To improve statistical power for the analysis of π, we tried an alternative strategy to correct for the variation of mutation rates. Instead of estimating π only in non-CpG-prone sites, which constitute only 22% of four-fold degenerate sites, we used all 4FD sites (both CpG-prone and not) to estimate neutral π and then cancelled out mut ation rate bias by utilizing the divergence-based mutation rate map. The mutational rate bias was calculated for each bin of r separately to account for the variation of sequence composition by r. Furthermore, we excluded four-fold sites of too low sequencing coverage as they are enriched in MAE genes (12.1% compared to 5.5% of BAE) and lead to underestimation of π due to diminished SNP detection power. Specifically, we used only the whole genome sequencing data of the 1000 genomes project and applied the “strict mask” filter on sequencing depth17. The overall difference of π (Δπ) and its 95% confidence interval were calculated by variance-normalized meta-analysis across r bins. The variance of Δπ in each bin was estimated by bootstrapping.
Site frequency spectra
We calculated derived site frequency spectra (SFS) of SNPs in coding regions of MAE and BAE genes using the 1000 Genomes dataset. Only SNPs polymorphic in each individual population were used for the analysis. For neutral SFS, we used SNPs in four-fold degenerate sites, and for all-site SFS, we stratified SNPs by amino acid changes and their functional impact predicted by PolyPhen-248. To test for the significant difference in SFS between MAE and BAE, we subdivided the SNPs into high and low frequency bins, which were cut at the allele frequency of 10%, and applied a χ2 two-proportion test. Frequencies approaching fixation (>90%) were excluded from the analysis.
Purifying selection
The strength of purifying selection on MAE and BAE was compared using two gene-level datasets: OMIM MobidMap (http://omim.org) and selectively constrained genes26. MorbidMap provides a list of genes that are known to cause Mendelian genetic disorders in humans whereas the constrained gene set, which is defined by the depletion of missense polymorphism in ESP compared to the expected mutation rates, allows a more comprehensive and unbiased survey of selective constraints on genes although the selective pressure does not necessarily imply severe morbidity. For MorbidMap, we associated 3,037 autosomal genes with MIM disorder IDs by matching gene names between Ensembl and MorbidMap. Out of the 1,003 top constrained genes26, we mapped RefSeq IDs of 990 genes to Ensembl, excluding genes with missing RefSeq or incongruent chromosome. We used Fisher's exact test to compare the difference in strength of purifying selection on MAE and BAE. For the top constrained genes, we further confirmed that the degree of selective constraints is not significantly different between 252 constrained MAE and 364 constrained BAE genes by comparing the distribution of signed Z scores26 (Wilcoxon rank-sum test, P=0.65). To compare the selective constraints in more weakly constrained MAE and BAE genes, we subdivided 3,609 MAE and 5,191 BAE genes annotated with signed Z scores into eight Z score bins and tested for the relative enrichment of MAE genes in each bin by Fisher's exact test (see Supplementary Table 4).

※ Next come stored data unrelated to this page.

/-! ## rowWr -/

@[simp] theorem State.rowWr_pending (s : State) (m r o : Nat) (bs : List Byte) : (s.rowWr m r o bs).pending = s.pending := rfl
@[simp] theorem State.rowWr_free (s : State) (m r o : Nat) (bs : List Byte) : (s.rowWr m r o bs).free = s.free := rfl
@[simp] theorem State.rowWr_now (s : State) (m r o : Nat) (bs : List Byte) : (s.rowWr m r o bs).now = s.now := rfl
@[simp] theorem State.rowWr_regs (s : State) (m r o : Nat) (bs : List Byte) : (s.rowWr m r o bs).regs = s.regs := rfl
@[simp] theorem State.rowWr_latch (s : State) (m r o : Nat) (bs : List Byte) : (s.rowWr m r o bs).latch = s.latch := rfl
@[simp] theorem State.rowWr_busRead (s : State) (m r o : Nat) (bs : List Byte) : (s.rowWr m r o bs).busRead = s.busRead := rfl
@[simp] theorem State.rowWr_pins (s : State) (m r o : Nat) (bs : List Byte) : (s.rowWr m r o bs).pins = s.pins := rfl
@[simp] theorem State.rowWr_chip (s : State) (m r o : Nat) (bs : List Byte) : (s.rowWr m r o bs).chip = s.chip := rfl
@[simp] theorem State.rowWr_flips (s : State) (m r o : Nat) (bs : List Byte) : (s.rowWr m r o bs).flips = s.flips := rfl
@[simp] theorem State.rowWr_macros (s : State) (m r o : Nat) (bs : List Byte) : (s.rowWr m r o bs).macros = s.macros := rfl
@[simp] theorem State.rowWr_blocks (s : State) (m r o : Nat) (bs : List Byte) : (s.rowWr m r o bs).blocks = s.blocks := rfl
@[simp] theorem State.rowWr_regions (s : State) (m r o : Nat) (bs : List Byte) : (s.rowWr m r o bs).regions = s.regions := rfl
@[simp] theorem State.rowWr_net (s : State) (m r o : Nat) (bs : List Byte) : (s.rowWr m r o bs).net = s.net := rfl
@[simp] theorem State.rowWr_mesh (s : State) (m r o : Nat) (bs : List Byte) : (s.rowWr m r o bs).mesh = s.mesh := rfl
@[simp] theorem State.rowWr_img (s : State) (m r o : Nat) (bs : List Byte) : (s.rowWr m r o bs).img = s.img := rfl
@[simp] theorem State.rowWr_sets (s : State) (m r o : Nat) (bs : List Byte) : (s.rowWr m r o bs).sets = s.sets := rfl
@[simp] theorem State.rowWr_on (s : State) (m r o : Nat) (bs : List Byte) : (s.rowWr m r o bs).on = s.on := rfl
@[simp] theorem State.rowWr_power (s : State) (m r o : Nat) (bs : List Byte) : (s.rowWr m r o bs).power = s.power := rfl
@[simp] theorem State.rowWr_errs (s : State) (m r o : Nat) (bs : List Byte) : (s.rowWr m r o bs).errs = s.errs := rfl
@[simp] theorem State.rowWr_pml (s : State) (m r o : Nat) (bs : List Byte) : (s.rowWr m r o bs).pml = s.pml := rfl
@[simp] theorem State.rowWr_cad (s : State) (m r o : Nat) (bs : List Byte) : (s.rowWr m r o bs).cad = s.cad := rfl
@[simp] theorem State.rowWr_job (s : State) (m r o : Nat) (bs : List Byte) : (s.rowWr m r o bs).job = s.job := rfl
@[simp] theorem State.rowWr_hbmQ (s : State) (m r o : Nat) (bs : List Byte) : (s.rowWr m r o bs).hbmQ = s.hbmQ := rfl
@[simp] theorem State.rowWr_hbmPos (s : State) (m r o : Nat) (bs : List Byte) : (s.rowWr m r o bs).hbmPos = s.hbmPos := rfl
@[simp] theorem State.rowWr_cour (s : State) (m r o : Nat) (bs : List Byte) : (s.rowWr m r o bs).cour = s.cour := rfl
@[simp] theorem State.rowWr_sdio (s : State) (m r o : Nat) (bs : List Byte) : (s.rowWr m r o bs).sdio = s.sdio := rfl
@[simp] theorem State.rowWr_mail (s : State) (m r o : Nat) (bs : List Byte) : (s.rowWr m r o bs).mail = s.mail := rfl
@[simp] theorem State.rowWr_store (s : State) (m r o : Nat) (bs : List Byte) : (s.rowWr m r o bs).store = s.store := rfl
@[simp] theorem State.rowWr_nim (s : State) (m r o : Nat) (bs : List Byte) : (s.rowWr m r o bs).nim = s.nim := rfl
@[simp] theorem State.rowWr_hzn (s : State) (m r o : Nat) (bs : List Byte) : (s.rowWr m r o bs).hzn = s.hzn := rfl
@[simp] theorem State.rowWr_bist (s : State) (m r o : Nat) (bs : List Byte) : (s.rowWr m r o bs).bist = s.bist := rfl
@[simp] theorem State.rowWr_tap (s : State) (m r o : Nat) (bs : List Byte) : (s.rowWr m r o bs).tap = s.tap := rfl
@[simp] theorem State.rowWr_reg (s : State) (m r o : Nat) (bs : List Byte) (q : Nat) : (s.rowWr m r o bs).reg q = s.reg q := rfl
@[simp] theorem State.rowWr_getF (s : State) (m r o : Nat) (bs : List Byte) (q : Nat) (g : Fld) : (s.rowWr m r o bs).getF q g = s.getF q g := rfl
@[simp] theorem State.rowWr_isF (s : State) (m r o : Nat) (bs : List Byte) (q : Nat) (g : Fld) : (s.rowWr m r o bs).isF q g = s.isF q g := rfl
@[simp] theorem State.rowWr_bx (s : State) (m r o : Nat) (bs : List Byte) (q : Nat) : (s.rowWr m r o bs).bx q = s.bx q := rfl
@[simp] theorem State.rowWr_mx (s : State) (m r o : Nat) (bs : List Byte) (q : Nat) : (s.rowWr m r o bs).mx q = s.mx q := rfl
@[simp] theorem State.rowWr_rx (s : State) (m r o : Nat) (bs : List Byte) (q : Nat) : (s.rowWr m r o bs).rx q = s.rx q := rfl
@[simp] theorem State.rowWr_pdOn (s : State) (m r o : Nat) (bs : List Byte) (q : Nat) : (s.rowWr m r o bs).pdOn q = s.pdOn q := rfl
@[simp] theorem State.rowWr_compOn (s : State) (m r o : Nat) (bs : List Byte) (q : Nat) : (s.rowWr m r o bs).compOn q = s.compOn q := rfl
@[simp] theorem State.rowWr_spdOn (s : State) (m r o : Nat) (bs : List Byte) (q : Nat) : (s.rowWr m r o bs).spdOn q = s.spdOn q := rfl

/-! ## setHzRule -/

@[simp] theorem State.setHzRule_pending (s : State) (i : Nat) (x : HzRule) : (s.setHzRule i x).pending = s.pending := rfl
@[simp] theorem State.setHzRule_free (s : State) (i : Nat) (x : HzRule) : (s.setHzRule i x).free = s.free := rfl
@[simp] theorem State.setHzRule_now (s : State) (i : Nat) (x : HzRule) : (s.setHzRule i x).now = s.now := rfl
@[simp] theorem State.setHzRule_regs (s : State) (i : Nat) (x : HzRule) : (s.setHzRule i x).regs = s.regs := rfl
@[simp] theorem State.setHzRule_latch (s : State) (i : Nat) (x : HzRule) : (s.setHzRule i x).latch = s.latch := rfl
@[simp] theorem State.setHzRule_busRead (s : State) (i : Nat) (x : HzRule) : (s.setHzRule i x).busRead = s.busRead := rfl
@[simp] theorem State.setHzRule_pins (s : State) (i : Nat) (x : HzRule) : (s.setHzRule i x).pins = s.pins := rfl
@[simp] theorem State.setHzRule_chip (s : State) (i : Nat) (x : HzRule) : (s.setHzRule i x).chip = s.chip := rfl
@[simp] theorem State.setHzRule_mem (s : State) (i : Nat) (x : HzRule) : (s.setHzRule i x).mem = s.mem := rfl
@[simp] theorem State.setHzRule_flips (s : State) (i : Nat) (x : HzRule) : (s.setHzRule i x).flips = s.flips := rfl
@[simp] theorem State.setHzRule_macros (s : State) (i : Nat) (x : HzRule) : (s.setHzRule i x).macros = s.macros := rfl
@[simp] theorem State.setHzRule_blocks (s : State) (i : Nat) (x : HzRule) : (s.setHzRule i x).blocks = s.blocks := rfl
@[simp] theorem State.setHzRule_regions (s : State) (i : Nat) (x : HzRule) : (s.setHzRule i x).regions = s.regions := rfl
@[simp] theorem State.setHzRule_net (s : State) (i : Nat) (x : HzRule) : (s.setHzRule i x).net = s.net := rfl
@[simp] theorem State.setHzRule_mesh (s : State) (i : Nat) (x : HzRule) : (s.setHzRule i x).mesh = s.mesh := rfl
@[simp] theorem State.setHzRule_img (s : State) (i : Nat) (x : HzRule) : (s.setHzRule i x).img = s.img := rfl
@[simp] theorem State.setHzRule_sets (s : State) (i : Nat) (x : HzRule) : (s.setHzRule i x).sets = s.sets := rfl
@[simp] theorem State.setHzRule_on (s : State) (i : Nat) (x : HzRule) : (s.setHzRule i x).on = s.on := rfl
@[simp] theorem State.setHzRule_power (s : State) (i : Nat) (x : HzRule) : (s.setHzRule i x).power = s.power := rfl
@[simp] theorem State.setHzRule_errs (s : State) (i : Nat) (x : HzRule) : (s.setHzRule i x).errs = s.errs := rfl
@[simp] theorem State.setHzRule_pml (s : State) (i : Nat) (x : HzRule) : (s.setHzRule i x).pml = s.pml := rfl
@[simp] theorem State.setHzRule_cad (s : State) (i : Nat) (x : HzRule) : (s.setHzRule i x).cad = s.cad := rfl
@[simp] theorem State.setHzRule_job (s : State) (i : Nat) (x : HzRule) : (s.setHzRule i x).job = s.job := rfl
@[simp] theorem State.setHzRule_hbmQ (s : State) (i : Nat) (x : HzRule) : (s.setHzRule i x).hbmQ = s.hbmQ := rfl
@[simp] theorem State.setHzRule_hbmPos (s : State) (i : Nat) (x : HzRule) : (s.setHzRule i x).hbmPos = s.hbmPos := rfl
@[simp] theorem State.setHzRule_cour (s : State) (i : Nat) (x : HzRule) : (s.setHzRule i x).cour = s.cour := rfl
@[simp] theorem State.setHzRule_sdio (s : State) (i : Nat) (x : HzRule) : (s.setHzRule i x).sdio = s.sdio := rfl
@[simp] theorem State.setHzRule_mail (s : State) (i : Nat) (x : HzRule) : (s.setHzRule i x).mail = s.mail := rfl
@[simp] theorem State.setHzRule_store (s : State) (i : Nat) (x : HzRule) : (s.setHzRule i x).store = s.store := rfl
@[simp] theorem State.setHzRule_nim (s : State) (i : Nat) (x : HzRule) : (s.setHzRule i x).nim = s.nim := rfl
@[simp] theorem State.setHzRule_bist (s : State) (i : Nat) (x : HzRule) : (s.setHzRule i x).bist = s.bist := rfl
@[simp] theorem State.setHzRule_tap (s : State) (i : Nat) (x : HzRule) : (s.setHzRule i x).tap = s.tap := rfl
@[simp] theorem State.setHzRule_reg (s : State) (i : Nat) (x : HzRule) (q : Nat) : (s.setHzRule i x).reg q = s.reg q := rfl
@[simp] theorem State.setHzRule_getF (s : State) (i : Nat) (x : HzRule) (q : Nat) (g : Fld) : (s.setHzRule i x).getF q g = s.getF q g := rfl
@[simp] theorem State.setHzRule_isF (s : State) (i : Nat) (x : HzRule) (q : Nat) (g : Fld) : (s.setHzRule i x).isF q g = s.isF q g := rfl
@[simp] theorem State.setHzRule_bx (s : State) (i : Nat) (x : HzRule) (q : Nat) : (s.setHzRule i x).bx q = s.bx q := rfl
@[simp] theorem State.setHzRule_mx (s : State) (i : Nat) (x : HzRule) (q : Nat) : (s.setHzRule i x).mx q = s.mx q := rfl
@[simp] theorem State.setHzRule_rx (s : State) (i : Nat) (x : HzRule) (q : Nat) : (s.setHzRule i x).rx q = s.rx q := rfl
@[simp] theorem State.setHzRule_pdOn (s : State) (i : Nat) (x : HzRule) (q : Nat) : (s.setHzRule i x).pdOn q = s.pdOn q := rfl
@[simp] theorem State.setHzRule_compOn (s : State) (i : Nat) (x : HzRule) (q : Nat) : (s.setHzRule i x).compOn q = s.compOn q := rfl
@[simp] theorem State.setHzRule_spdOn (s : State) (i : Nat) (x : HzRule) (q : Nat) : (s.setHzRule i x).spdOn q = s.spdOn q := rfl

/-! ## at -/

@[simp] theorem State.at_pending (s : State) (t : Nat) : (s.at t).pending = s.pending := rfl
@[simp] theorem State.at_free (s : State) (t : Nat) : (s.at t).free = s.free := rfl
@[simp] theorem State.at_now (s : State) (t : Nat) : (s.at t).now = max s.now t := rfl
@[simp] theorem State.at_regs (s : State) (t : Nat) : (s.at t).regs = s.regs := rfl
@[simp] theorem State.at_latch (s : State) (t : Nat) : (s.at t).latch = s.latch := rfl
@[simp] theorem State.at_busRead (s : State) (t : Nat) : (s.at t).busRead = s.busRead := rfl
@[simp] theorem State.at_pins (s : State) (t : Nat) : (s.at t).pins = s.pins := rfl
@[simp] theorem State.at_chip (s : State) (t : Nat) : (s.at t).chip = s.chip := rfl
@[simp] theorem State.at_mem (s : State) (t : Nat) : (s.at t).mem = s.mem := rfl
@[simp] theorem State.at_flips (s : State) (t : Nat) : (s.at t).flips = s.flips := rfl
@[simp] theorem State.at_macros (s : State) (t : Nat) : (s.at t).macros = s.macros := rfl
@[simp] theorem State.at_blocks (s : State) (t : Nat) : (s.at t).blocks = s.blocks := rfl
@[simp] theorem State.at_regions (s : State) (t : Nat) : (s.at t).regions = s.regions := rfl
@[simp] theorem State.at_net (s : State) (t : Nat) : (s.at t).net = s.net := rfl
@[simp] theorem State.at_mesh (s : State) (t : Nat) : (s.at t).mesh = s.mesh := rfl
@[simp] theorem State.at_img (s : State) (t : Nat) : (s.at t).img = s.img := rfl
@[simp] theorem State.at_sets (s : State) (t : Nat) : (s.at t).sets = s.sets := rfl
@[simp] theorem State.at_on (s : State) (t : Nat) : (s.at t).on = s.on := rfl
@[simp] theorem State.at_power (s : State) (t : Nat) : (s.at t).power = s.power := rfl
@[simp] theorem State.at_errs (s : State) (t : Nat) : (s.at t).errs = s.errs := rfl
@[simp] theorem State.at_pml (s : State) (t : Nat) : (s.at t).pml = s.pml := rfl
@[simp] theorem State.at_cad (s : State) (t : Nat) : (s.at t).cad = s.cad := rfl
@[simp] theorem State.at_job (s : State) (t : Nat) : (s.at t).job = s.job := rfl
@[simp] theorem State.at_hbmQ (s : State) (t : Nat) : (s.at t).hbmQ = s.hbmQ := rfl
@[simp] theorem State.at_hbmPos (s : State) (t : Nat) : (s.at t).hbmPos = s.hbmPos := rfl
@[simp] theorem State.at_cour (s : State) (t : Nat) : (s.at t).cour = s.cour := rfl
@[simp] theorem State.at_sdio (s : State) (t : Nat) : (s.at t).sdio = s.sdio := rfl
@[simp] theorem State.at_mail (s : State) (t : Nat) : (s.at t).mail = s.mail := rfl
@[simp] theorem State.at_store (s : State) (t : Nat) : (s.at t).store = s.store := rfl
@[simp] theorem State.at_nim (s : State) (t : Nat) : (s.at t).nim = s.nim := rfl
@[simp] theorem State.at_hzn (s : State) (t : Nat) : (s.at t).hzn = s.hzn := rfl
@[simp] theorem State.at_bist (s : State) (t : Nat) : (s.at t).bist = s.bist := rfl
@[simp] theorem State.at_tap (s : State) (t : Nat) : (s.at t).tap = s.tap := rfl
@[simp] theorem State.at_reg (s : State) (t : Nat) (q : Nat) : (s.at t).reg q = s.reg q := rfl
@[simp] theorem State.at_getF (s : State) (t : Nat) (q : Nat) (g : Fld) : (s.at t).getF q g = s.getF q g := rfl
@[simp] theorem State.at_isF (s : State) (t : Nat) (q : Nat) (g : Fld) : (s.at t).isF q g = s.isF q g := rfl
@[simp] theorem State.at_bx (s : State) (t : Nat) (q : Nat) : (s.at t).bx q = s.bx q := rfl
@[simp] theorem State.at_mx (s : State) (t : Nat) (q : Nat) : (s.at t).mx q = s.mx q := rfl
@[simp] theorem State.at_rx (s : State) (t : Nat) (q : Nat) : (s.at t).rx q = s.rx q := rfl
@[simp] theorem State.at_pdOn (s : State) (t : Nat) (q : Nat) : (s.at t).pdOn q = s.pdOn q := rfl
@[simp] theorem State.at_compOn (s : State) (t : Nat) (q : Nat) : (s.at t).compOn q = s.compOn q := rfl
@[simp] theorem State.at_spdOn (s : State) (t : Nat) (q : Nat) : (s.at t).spdOn q = s.spdOn q := rfl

To examine the subtle difference of selective pressure that is difficult to identify in polymorphism-based data, we compared the group-wise dN/dS49 between MAE and BAE gene sets. The numbers of nonsynonymous and synonymous substitutions and sites were aggregated over MAE and BAE genes, and then, the overall nonsynonymous substitutions per nonsynonymous site (dN) and synonymous substitutions per synonymous site (dS)49 were calculated for MAE and BAE (see Supplementary Table 3). 95% Confidence intervals were computed by bootstrapping (N=1,000). We also compared the distribution of per-gene dN/dS for 2,021 MAE and 3,223 BAE genes after excluding genes with no synonymous substitution (Wilcoxon rank-sum test, p = 0.09).
NC-clock
To compare the allelic age of synonymous SNPs within MAE and BAE genes, we applied the Neighborhood-based Clock (NC) algorithm35 to 498 unrelated GoNL samples. Briefly, the NC test statistic estimates the allelic age of each variant by computing the physical distance to the closest recombination or fully linked mutation event. Only non-singleton variants were analyzed, and SNPs with unphased genotypes were excluded from the analysis.
In order to control for the effect of variation in local recombination rates, we grouped MAE and BAE genes into recombination rate intervals (Supplementary Table 6). Here, the local recombination rates were defined by the rate across 10kb windows containing the test SNP on the deCODE sex-averaged genetic map. The window size of 10kb was selected to match the scale of NC estimates for common tested SNPs. For each recombination rate bin, variants were further binned by derived allele frequency (in 10% intervals). For each bin, we tested whether synonymous SNPs in BAE were significantly younger than those in MAE by one-sided Wilcoxon rank-sum test. P-values were combined across allele frequency bins by meta-analysis using Stouffer's Z-score method, weighted by sample size (Supplementary Fig.13 and Supplementary Table 8).
Time to most recent common ancestor (TMRCA)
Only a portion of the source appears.